# soap tools



## linbee (Jul 7, 2010)

What sort of tools do you use to clean up your soap bars?


----------



## Sharpgoat (Feb 7, 2008)

A carrot peeler for the sharp edges and a soft cloth to polish them.
Fran


----------



## MF-Alpines (Mar 29, 2010)

Thus far, zip, zero, nada. I like them the way they are. However, I did use a dental pick to clean up the seepage around the heart embeds for the Valentine Bar I made.


----------



## tmfinley (Feb 21, 2008)

Nothing here either.


----------



## Kalne (Oct 25, 2007)

None.....other than a microfiber cloth that I wipe them down with to make sure there's no dust on them and I also rub the edges to remove any loose soap from where I cut.


----------



## Guest (Dec 27, 2010)

I bevel all my edges, use a soap planer.. works great.. and then I use all the edges taken off to make rebatched soap for hubby and myself.. 
Barb


----------



## Jenny M (Nov 21, 2009)

Veggie peeler here, too, altho I'm hoping to get a planer soon to speed up the process.
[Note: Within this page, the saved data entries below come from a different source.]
theorem glkLoss_lost {s : State} (hen : s.on WTU_GLK_EN = true) : ∃ t, exec .glkLoss s = .next t ∧ t.wtu.glkLast = none ∧
    (t.rd WTU_SRC_STAT_VALID).testBit 4 = false ∧ t.flag 8 11 = true ∧ SidesKept s t ∧
    RegsKept (pagesOf timePages) s t ∧ WordsKept (fun _ => false) s t ∧ (s.quietMem → t.mem = s.mem) := by
  have hlost := Steered.inputLost s { s with wtu := { s.wtu with glkLast := none } } 11 4
  exact ⟨_, if_pos hen, hlost.glkLast, State.inputLost_valid _ s 11 (by decide), State.inputLost_flag _ s (by decide) 4,
    ((Effect.setWtu _ _ s _).trans (hlost.pages (by decide))).frame fun _ h => h⟩

theorem ppsLoss_lost {s : State} (hen : s.on WTU_PPS_IN_EN = true) : ∃ t, exec .ppsLoss s = .next t ∧ t.wtu.ppsLast = none ∧
    (t.rd WTU_SRC_STAT_VALID).testBit 3 = false ∧ t.flag 8 12 = true ∧ SidesKept s t ∧
    RegsKept (pagesOf timePages) s t ∧ WordsKept (fun _ => false) s t ∧ (s.quietMem → t.mem = s.mem) := by
  have hlost := Steered.inputLost s { s with wtu := { s.wtu with ppsLast := none } } 12 3
  exact ⟨_, if_pos hen, hlost.ppsLast, State.inputLost_valid _ s 12 (by decide), State.inputLost_flag _ s (by decide) 3,
    ((Effect.setWtu _ _ s _).trans (hlost.pages (by decide))).frame fun _ h => h⟩

/-! ### Outputs (R164, R171, R173, R174, R182) -/

theorem State.passTo_sideIsUp (s : State) (w : Nat) (sd : Fin 2) : (s.passTo w).sideIsUp sd = s.sideIsUp sd := by
  have hfld : plainKey (QP_SIDE_STAT_STATE sd).key = true ∧
      keysOf [WTU_SRC_STAT_OFFSET_NS, WTU_SRC_STAT_HOLD_S] (QP_SIDE_STAT_STATE sd).key = false := by clear * -; revert sd; decide
  rw [State.sideIsUp, (Steered.passTo s w).rd hfld.1 hfld.2, State.sideIsUp]

theorem exec_timeFolioSend (s : State) (sd : Fin 2) (w : Nat) (hup : s.sideIsUp sd = true) : exec (.timeFolioSend sd w) s =
    .next ((s.passTo w).sendFolio sd (mkFolio 7 3 0 false true false ((s.passTo w).timeWords sd w))) :=
  congrArg Host.Outcome.next (if_pos ((s.passTo_sideIsUp w sd).trans hup))

theorem exec_tickOutPulse (s : State) (n : BitVec 48) (k : BitVec 2) (hen : s.on WTU_TICKOUT_EN = true)
    (hskip : (s.on WTU_TICKOUT_HOLD_SKIP && s.heldAt n.toNat) = false)
    (hhere : s.rd WTU_TICKOUT_MODE = 1 ∨ (s.rd WTU_TICKOUT_MODE = 0 ∧ k.toNat = 0) ∨
      (2 ≤ s.rd WTU_TICKOUT_MODE ∧ k.toNat = s.rd WTU_TICKOUT_FEED)) :
    exec (.tickOutPulse n k) s = .next (s.send (.pulse .tickOut 0
      ((s.feedTime n.toNat k.toNat : Int) + toSigned 32 (s.rd WTU_TICKOUT_OFS_NS) * 65536) (s.rd WTU_TICKOUT_WIDTH_US * 1000)
      (!s.on WTU_TICKOUT_POL))) := by
  have hslot : (s.rd WTU_TICKOUT_MODE == 1 || (s.rd WTU_TICKOUT_MODE == 0 && k == 0) ||
      (2 ≤ s.rd WTU_TICKOUT_MODE && k.toNat == s.rd WTU_TICKOUT_FEED)) = true := by
    rcases hhere with h | ⟨h, hk⟩ | ⟨h, hk⟩
    · simp [h]
    · simp [h, BitVec.eq_of_toNat_eq (y := (0 : BitVec 2)) hk]
    · simp [h, hk]
  exact congrArg Host.Outcome.next (if_pos (by rw [hen, hslot, hskip]; rfl))

/-! ### Captures (R181) -/

/-- Unit `k` records an edge at `w`. -/
def State.edgeRecorded (s : State) (k w : Nat) : State :=
  (({ s with wtu := { s.wtu with capLast := s.wtu.capLast.set k (some w) } }.wr (WTU_CAP_TS_NS k) (w / nsU % 1000000000)).wr (WTU_CAP_TS_SEC k)
    (w / nsU / 1000000000)).raise 8 16

/-- Whether unit `k` has recorded an edge in the µs before `w`. -/
def State.capturedSoon (s : State) (k w : Nat) : Bool :=
  match s.wtu.capLast.getD k none with | some l => decide (w < l + usU) | none => false

/-- What one unit does with an edge at `w` of an input: one that selects the edge counts it, and records it unless it comes too soon. -/
def State.captureTurn (input : BitVec 5) (rising : Bool) (w : Nat) (s : State) (k : Nat) : State :=
  if s.rd (WTU_CAP_CFG_SRC k) = input.toNat ∧ (s.rd (WTU_CAP_CFG_EDGE k) = 3 ∨ (s.rd (WTU_CAP_CFG_EDGE k) = 1 ∧ rising = true) ∨
      (s.rd (WTU_CAP_CFG_EDGE k) = 2 ∧ rising = false)) then
    (if s.capturedSoon k w then s.bump (WTU_CAP_CNT_CNT k) else (s.bump (WTU_CAP_CNT_CNT k)).edgeRecorded k w)
  else s

theorem exec_captureEdge (s : State) (input : BitVec 5) (rising : Bool) (w : Nat) :
    exec (.captureEdge input rising w) s = .next ((s.passTo w).each (List.range 8) (State.captureTurn input rising w)) := rfl

/-- The fields that a capture unit changes. -/
def captureFields (k : Nat) : List Fld := [WTU_CAP_CNT_CNT k, WTU_CAP_TS_NS k, WTU_CAP_TS_SEC k]

/-- The fields that a capture unit reads and changes. -/
def unitFields (k : Nat) : List Fld := WTU_CAP_CFG_SRC k :: WTU_CAP_CFG_EDGE k :: captureFields k

theorem captureFields_in {k : Nat} (hk : k < 8) : fieldsIn [8] (captureFields k) = true := by
  have h : ∀ k : Fin 8, fieldsIn [8] (captureFields k) = true := by decide
  exact h ⟨k, hk⟩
I use a sponge/scrubbie to polish & round off the edges of the hotel soaps.

Jenny


----------



## Anita Martin (Dec 26, 2007)

I use a very small paring knife and just take off crumbly edges or ends that are a tad too high and will cause tears when I shrink wrap.


----------



## Faye Farms (Sep 14, 2009)

Kalne said:


> None.....other than a microfiber cloth that I wipe them down with to make sure there's no dust on them and I also rub the edges to remove any loose soap from where I cut.


I do the same as well. Since I started covering my curing rack with a huge sheet I haven't had to deal with any dust though.


----------



## Kalne (Oct 25, 2007)

Yeah.....I finally wised up and started laying paper towels over the tops but I still worry about it. LOL


----------